Which lines run from the one containing "theorem RowMatch.qunitDwb (d" to the end of the entries? Copy them exactly, both ends included, and give nothing else.

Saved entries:
┌────────

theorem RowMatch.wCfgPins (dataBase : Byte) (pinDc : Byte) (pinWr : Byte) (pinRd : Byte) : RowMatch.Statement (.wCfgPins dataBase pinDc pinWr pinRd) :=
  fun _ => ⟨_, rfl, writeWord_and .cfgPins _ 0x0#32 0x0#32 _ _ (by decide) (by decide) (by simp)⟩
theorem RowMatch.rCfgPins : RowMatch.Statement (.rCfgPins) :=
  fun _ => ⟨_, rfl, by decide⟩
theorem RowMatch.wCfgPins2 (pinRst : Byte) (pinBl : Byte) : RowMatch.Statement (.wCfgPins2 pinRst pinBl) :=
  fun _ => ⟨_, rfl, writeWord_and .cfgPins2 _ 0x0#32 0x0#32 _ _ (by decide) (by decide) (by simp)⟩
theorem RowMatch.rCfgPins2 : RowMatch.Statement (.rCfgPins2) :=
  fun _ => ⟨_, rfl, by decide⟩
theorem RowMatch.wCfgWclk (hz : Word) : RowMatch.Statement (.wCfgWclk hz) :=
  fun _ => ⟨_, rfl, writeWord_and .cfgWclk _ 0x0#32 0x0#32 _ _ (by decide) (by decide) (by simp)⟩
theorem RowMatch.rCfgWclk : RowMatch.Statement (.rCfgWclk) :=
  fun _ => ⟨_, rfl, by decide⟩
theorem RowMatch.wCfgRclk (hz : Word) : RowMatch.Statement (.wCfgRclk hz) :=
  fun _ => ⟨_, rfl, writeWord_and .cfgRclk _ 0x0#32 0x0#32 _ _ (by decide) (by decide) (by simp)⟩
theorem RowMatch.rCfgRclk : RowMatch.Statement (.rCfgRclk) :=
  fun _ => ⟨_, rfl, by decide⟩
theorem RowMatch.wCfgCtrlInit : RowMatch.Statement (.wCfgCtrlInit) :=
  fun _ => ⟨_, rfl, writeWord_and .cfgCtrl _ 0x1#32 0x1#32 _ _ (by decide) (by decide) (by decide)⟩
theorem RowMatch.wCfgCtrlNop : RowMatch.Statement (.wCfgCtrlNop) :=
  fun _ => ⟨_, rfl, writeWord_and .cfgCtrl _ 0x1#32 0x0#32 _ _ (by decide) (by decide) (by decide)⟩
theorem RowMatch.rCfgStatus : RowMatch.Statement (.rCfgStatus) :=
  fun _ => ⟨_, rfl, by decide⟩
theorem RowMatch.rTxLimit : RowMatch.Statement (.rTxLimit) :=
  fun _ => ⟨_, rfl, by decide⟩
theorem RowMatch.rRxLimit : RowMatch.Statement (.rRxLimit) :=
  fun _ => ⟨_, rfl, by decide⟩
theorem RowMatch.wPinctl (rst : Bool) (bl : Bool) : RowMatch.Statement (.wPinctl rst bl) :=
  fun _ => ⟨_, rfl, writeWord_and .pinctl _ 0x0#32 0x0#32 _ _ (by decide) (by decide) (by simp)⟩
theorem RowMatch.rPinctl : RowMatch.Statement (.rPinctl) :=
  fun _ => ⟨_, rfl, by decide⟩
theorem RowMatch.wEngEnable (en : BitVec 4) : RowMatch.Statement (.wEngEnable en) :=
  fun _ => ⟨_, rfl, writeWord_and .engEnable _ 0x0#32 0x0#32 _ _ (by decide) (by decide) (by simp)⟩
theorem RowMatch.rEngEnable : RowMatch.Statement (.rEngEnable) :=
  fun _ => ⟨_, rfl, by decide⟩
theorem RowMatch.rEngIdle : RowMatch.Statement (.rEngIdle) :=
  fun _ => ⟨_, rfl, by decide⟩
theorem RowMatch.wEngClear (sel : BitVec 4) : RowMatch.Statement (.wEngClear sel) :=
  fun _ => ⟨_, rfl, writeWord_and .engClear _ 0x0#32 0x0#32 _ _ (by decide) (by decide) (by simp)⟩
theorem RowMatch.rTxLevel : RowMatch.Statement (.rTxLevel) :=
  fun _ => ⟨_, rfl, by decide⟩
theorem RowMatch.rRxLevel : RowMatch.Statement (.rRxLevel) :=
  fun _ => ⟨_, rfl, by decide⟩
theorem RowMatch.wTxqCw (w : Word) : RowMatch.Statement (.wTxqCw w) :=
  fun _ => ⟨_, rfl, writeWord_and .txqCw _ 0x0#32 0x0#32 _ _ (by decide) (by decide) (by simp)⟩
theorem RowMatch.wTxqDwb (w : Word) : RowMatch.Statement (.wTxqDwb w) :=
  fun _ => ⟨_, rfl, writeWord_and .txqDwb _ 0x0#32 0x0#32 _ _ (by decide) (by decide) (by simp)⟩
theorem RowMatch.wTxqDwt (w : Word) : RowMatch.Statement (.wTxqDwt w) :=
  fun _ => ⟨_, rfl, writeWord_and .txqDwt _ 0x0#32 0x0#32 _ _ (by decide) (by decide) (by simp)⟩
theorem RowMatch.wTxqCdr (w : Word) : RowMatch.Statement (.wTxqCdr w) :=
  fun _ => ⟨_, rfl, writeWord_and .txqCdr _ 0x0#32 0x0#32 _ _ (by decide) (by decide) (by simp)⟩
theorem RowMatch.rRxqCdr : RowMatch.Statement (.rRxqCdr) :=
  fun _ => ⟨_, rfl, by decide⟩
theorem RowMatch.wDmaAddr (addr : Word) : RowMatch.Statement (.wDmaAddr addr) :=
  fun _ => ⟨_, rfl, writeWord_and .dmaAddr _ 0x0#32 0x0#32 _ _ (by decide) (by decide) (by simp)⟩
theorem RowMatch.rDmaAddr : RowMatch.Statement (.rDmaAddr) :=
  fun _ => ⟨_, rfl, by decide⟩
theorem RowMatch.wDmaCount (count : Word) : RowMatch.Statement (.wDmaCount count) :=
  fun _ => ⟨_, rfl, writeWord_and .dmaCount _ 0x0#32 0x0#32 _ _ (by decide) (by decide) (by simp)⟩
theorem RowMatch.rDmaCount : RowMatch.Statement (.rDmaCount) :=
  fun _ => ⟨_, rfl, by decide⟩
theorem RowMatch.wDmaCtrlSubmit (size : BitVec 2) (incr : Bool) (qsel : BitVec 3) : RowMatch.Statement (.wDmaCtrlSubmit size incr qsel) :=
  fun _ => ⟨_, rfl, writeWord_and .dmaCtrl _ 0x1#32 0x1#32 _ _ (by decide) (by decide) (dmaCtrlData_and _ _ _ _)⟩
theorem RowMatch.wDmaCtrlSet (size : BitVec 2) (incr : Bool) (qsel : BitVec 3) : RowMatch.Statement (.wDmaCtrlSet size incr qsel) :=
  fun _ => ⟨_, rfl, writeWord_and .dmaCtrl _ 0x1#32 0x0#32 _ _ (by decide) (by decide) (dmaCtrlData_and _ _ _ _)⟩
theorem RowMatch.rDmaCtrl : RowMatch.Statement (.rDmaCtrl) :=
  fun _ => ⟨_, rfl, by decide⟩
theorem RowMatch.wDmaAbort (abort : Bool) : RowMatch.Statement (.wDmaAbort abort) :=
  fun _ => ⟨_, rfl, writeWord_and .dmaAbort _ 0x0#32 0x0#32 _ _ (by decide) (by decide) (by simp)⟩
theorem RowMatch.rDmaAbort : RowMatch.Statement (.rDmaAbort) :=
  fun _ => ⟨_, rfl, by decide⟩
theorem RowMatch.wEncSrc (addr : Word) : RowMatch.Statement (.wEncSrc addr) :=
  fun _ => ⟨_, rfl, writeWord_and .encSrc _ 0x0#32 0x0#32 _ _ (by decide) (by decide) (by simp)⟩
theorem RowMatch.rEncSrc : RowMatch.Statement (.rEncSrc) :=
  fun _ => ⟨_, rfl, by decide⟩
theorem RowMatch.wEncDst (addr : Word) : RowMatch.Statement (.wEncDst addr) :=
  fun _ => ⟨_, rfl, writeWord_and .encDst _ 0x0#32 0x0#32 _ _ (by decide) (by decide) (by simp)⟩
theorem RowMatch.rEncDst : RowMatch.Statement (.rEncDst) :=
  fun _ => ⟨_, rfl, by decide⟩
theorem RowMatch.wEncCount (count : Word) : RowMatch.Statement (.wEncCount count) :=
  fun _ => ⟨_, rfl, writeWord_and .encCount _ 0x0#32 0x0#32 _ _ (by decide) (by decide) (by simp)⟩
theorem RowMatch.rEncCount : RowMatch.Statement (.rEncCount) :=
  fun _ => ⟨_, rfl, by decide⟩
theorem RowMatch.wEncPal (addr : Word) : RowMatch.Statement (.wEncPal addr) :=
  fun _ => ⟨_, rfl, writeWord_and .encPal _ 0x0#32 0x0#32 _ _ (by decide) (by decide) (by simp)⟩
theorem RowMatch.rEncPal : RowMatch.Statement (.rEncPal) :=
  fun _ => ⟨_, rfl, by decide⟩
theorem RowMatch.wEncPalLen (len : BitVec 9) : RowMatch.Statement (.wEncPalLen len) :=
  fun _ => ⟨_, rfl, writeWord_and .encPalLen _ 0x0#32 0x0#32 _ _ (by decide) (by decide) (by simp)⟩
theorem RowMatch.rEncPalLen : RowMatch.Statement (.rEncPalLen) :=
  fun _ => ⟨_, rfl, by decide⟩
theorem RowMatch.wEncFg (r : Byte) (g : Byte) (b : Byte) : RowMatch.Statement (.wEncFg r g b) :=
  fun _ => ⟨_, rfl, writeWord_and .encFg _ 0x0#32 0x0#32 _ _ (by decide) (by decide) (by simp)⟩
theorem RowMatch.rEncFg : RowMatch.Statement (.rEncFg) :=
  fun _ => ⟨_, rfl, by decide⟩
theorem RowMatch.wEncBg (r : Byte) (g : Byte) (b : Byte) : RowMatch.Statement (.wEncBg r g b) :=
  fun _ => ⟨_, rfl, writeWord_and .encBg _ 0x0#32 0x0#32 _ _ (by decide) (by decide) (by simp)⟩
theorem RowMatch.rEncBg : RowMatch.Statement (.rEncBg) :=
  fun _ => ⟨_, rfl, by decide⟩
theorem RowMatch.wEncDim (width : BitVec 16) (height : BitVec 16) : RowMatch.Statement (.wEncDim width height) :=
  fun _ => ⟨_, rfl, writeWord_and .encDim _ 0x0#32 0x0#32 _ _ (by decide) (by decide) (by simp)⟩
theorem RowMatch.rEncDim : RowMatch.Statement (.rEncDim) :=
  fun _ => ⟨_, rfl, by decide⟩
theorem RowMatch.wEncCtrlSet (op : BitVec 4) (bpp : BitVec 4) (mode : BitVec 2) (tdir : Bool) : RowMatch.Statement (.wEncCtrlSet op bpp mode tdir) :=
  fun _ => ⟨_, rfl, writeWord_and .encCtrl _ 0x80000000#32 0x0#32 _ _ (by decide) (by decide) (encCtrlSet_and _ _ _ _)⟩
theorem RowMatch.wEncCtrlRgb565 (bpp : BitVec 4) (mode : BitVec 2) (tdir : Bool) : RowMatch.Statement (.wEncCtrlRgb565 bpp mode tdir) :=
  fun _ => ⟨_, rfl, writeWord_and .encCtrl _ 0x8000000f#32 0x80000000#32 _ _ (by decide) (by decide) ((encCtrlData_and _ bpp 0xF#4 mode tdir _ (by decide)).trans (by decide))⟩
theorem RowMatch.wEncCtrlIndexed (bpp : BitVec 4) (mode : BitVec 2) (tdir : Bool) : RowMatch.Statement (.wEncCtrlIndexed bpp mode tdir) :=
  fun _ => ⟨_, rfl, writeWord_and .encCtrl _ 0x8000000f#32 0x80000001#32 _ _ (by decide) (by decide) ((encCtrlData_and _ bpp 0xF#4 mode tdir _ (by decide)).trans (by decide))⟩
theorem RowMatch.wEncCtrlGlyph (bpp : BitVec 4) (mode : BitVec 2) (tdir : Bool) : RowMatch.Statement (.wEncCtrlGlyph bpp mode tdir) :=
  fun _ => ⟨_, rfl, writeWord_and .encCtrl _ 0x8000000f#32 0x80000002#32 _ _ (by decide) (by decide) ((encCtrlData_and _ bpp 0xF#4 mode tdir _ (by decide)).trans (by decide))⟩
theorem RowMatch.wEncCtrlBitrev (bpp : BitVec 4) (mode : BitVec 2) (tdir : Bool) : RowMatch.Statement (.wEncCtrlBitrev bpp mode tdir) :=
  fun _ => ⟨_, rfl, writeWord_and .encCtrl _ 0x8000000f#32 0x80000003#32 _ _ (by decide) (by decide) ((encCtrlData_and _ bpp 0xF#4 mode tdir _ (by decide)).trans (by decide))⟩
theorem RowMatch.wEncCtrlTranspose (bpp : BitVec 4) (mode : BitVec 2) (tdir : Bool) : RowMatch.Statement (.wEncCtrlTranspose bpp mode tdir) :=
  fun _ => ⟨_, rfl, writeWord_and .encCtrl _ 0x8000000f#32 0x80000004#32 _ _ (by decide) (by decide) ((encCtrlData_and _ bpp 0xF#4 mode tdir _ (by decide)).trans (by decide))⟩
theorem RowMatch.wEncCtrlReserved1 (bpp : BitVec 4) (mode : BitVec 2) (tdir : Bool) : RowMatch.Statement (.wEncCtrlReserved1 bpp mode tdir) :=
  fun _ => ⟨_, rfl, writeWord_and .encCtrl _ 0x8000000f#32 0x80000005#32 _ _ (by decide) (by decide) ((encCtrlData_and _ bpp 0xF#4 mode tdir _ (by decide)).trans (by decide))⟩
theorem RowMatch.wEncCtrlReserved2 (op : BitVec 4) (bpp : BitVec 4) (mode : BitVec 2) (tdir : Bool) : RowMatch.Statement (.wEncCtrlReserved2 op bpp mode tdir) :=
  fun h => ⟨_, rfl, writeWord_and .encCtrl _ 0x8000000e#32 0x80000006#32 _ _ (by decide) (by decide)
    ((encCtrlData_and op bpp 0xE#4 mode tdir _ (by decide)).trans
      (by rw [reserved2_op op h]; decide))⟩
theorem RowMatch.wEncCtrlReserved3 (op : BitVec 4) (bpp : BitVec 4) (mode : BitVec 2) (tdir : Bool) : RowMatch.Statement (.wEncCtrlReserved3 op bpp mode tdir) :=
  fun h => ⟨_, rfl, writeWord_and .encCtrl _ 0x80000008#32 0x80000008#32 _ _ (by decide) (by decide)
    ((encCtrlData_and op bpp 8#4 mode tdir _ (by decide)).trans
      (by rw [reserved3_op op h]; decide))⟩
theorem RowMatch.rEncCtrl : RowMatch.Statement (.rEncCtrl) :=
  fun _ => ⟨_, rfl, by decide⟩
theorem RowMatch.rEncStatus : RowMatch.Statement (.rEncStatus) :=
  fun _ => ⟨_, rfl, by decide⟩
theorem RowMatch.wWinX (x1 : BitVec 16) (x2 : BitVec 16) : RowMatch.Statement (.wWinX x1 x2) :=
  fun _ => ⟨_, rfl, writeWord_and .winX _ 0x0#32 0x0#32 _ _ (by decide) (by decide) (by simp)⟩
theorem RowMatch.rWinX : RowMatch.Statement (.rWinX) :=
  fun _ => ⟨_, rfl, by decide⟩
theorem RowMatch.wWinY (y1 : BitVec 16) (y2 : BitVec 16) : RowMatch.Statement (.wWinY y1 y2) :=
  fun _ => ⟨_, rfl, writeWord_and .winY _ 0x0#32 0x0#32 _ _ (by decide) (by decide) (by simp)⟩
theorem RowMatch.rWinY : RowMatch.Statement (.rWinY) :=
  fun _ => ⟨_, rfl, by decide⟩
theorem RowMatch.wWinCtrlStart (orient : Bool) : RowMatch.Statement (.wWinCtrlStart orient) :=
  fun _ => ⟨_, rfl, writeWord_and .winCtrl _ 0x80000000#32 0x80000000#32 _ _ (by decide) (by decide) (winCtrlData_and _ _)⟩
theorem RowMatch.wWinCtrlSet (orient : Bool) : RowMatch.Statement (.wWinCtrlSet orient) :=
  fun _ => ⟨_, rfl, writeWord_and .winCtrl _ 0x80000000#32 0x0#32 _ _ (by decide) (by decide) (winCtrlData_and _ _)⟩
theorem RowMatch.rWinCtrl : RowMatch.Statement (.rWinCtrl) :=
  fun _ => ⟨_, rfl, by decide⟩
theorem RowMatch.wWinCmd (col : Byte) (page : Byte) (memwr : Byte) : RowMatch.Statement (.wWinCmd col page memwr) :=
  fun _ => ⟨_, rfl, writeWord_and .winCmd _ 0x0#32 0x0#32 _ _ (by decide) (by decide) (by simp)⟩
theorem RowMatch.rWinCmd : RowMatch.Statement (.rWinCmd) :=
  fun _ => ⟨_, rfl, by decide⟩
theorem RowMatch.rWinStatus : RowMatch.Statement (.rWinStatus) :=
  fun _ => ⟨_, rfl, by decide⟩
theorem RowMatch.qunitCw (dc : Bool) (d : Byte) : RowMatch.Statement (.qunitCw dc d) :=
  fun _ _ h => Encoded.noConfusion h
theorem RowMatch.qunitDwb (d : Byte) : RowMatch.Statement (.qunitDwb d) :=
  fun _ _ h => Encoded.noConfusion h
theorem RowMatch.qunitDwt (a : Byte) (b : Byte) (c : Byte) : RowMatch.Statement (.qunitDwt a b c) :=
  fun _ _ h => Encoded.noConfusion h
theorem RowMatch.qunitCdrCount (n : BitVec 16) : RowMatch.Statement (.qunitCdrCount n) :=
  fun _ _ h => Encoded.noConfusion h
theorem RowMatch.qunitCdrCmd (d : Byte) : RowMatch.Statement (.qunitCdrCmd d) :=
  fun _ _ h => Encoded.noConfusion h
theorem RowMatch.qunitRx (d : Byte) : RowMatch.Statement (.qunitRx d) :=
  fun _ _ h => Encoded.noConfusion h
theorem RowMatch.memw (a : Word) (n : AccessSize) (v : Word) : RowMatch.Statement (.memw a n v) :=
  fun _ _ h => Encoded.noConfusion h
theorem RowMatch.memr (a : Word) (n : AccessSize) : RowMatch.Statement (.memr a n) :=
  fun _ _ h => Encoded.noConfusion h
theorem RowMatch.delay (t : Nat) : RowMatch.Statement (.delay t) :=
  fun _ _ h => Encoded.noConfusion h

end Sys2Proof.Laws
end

└────────

▶ Answer
theorem RowMatch.qunitDwb (d : Byte) : RowMatch.Statement (.qunitDwb d) :=
  fun _ _ h => Encoded.noConfusion h
theorem RowMatch.qunitDwt (a : Byte) (b : Byte) (c : Byte) : RowMatch.Statement (.qunitDwt a b c) :=
  fun _ _ h => Encoded.noConfusion h
theorem RowMatch.qunitCdrCount (n : BitVec 16) : RowMatch.Statement (.qunitCdrCount n) :=
  fun _ _ h => Encoded.noConfusion h
theorem RowMatch.qunitCdrCmd (d : Byte) : RowMatch.Statement (.qunitCdrCmd d) :=
  fun _ _ h => Encoded.noConfusion h
theorem RowMatch.qunitRx (d : Byte) : RowMatch.Statement (.qunitRx d) :=
  fun _ _ h => Encoded.noConfusion h
theorem RowMatch.memw (a : Word) (n : AccessSize) (v : Word) : RowMatch.Statement (.memw a n v) :=
  fun _ _ h => Encoded.noConfusion h
theorem RowMatch.memr (a : Word) (n : AccessSize) : RowMatch.Statement (.memr a n) :=
  fun _ _ h => Encoded.noConfusion h
theorem RowMatch.delay (t : Nat) : RowMatch.Statement (.delay t) :=
  fun _ _ h => Encoded.noConfusion h

end Sys2Proof.Laws
end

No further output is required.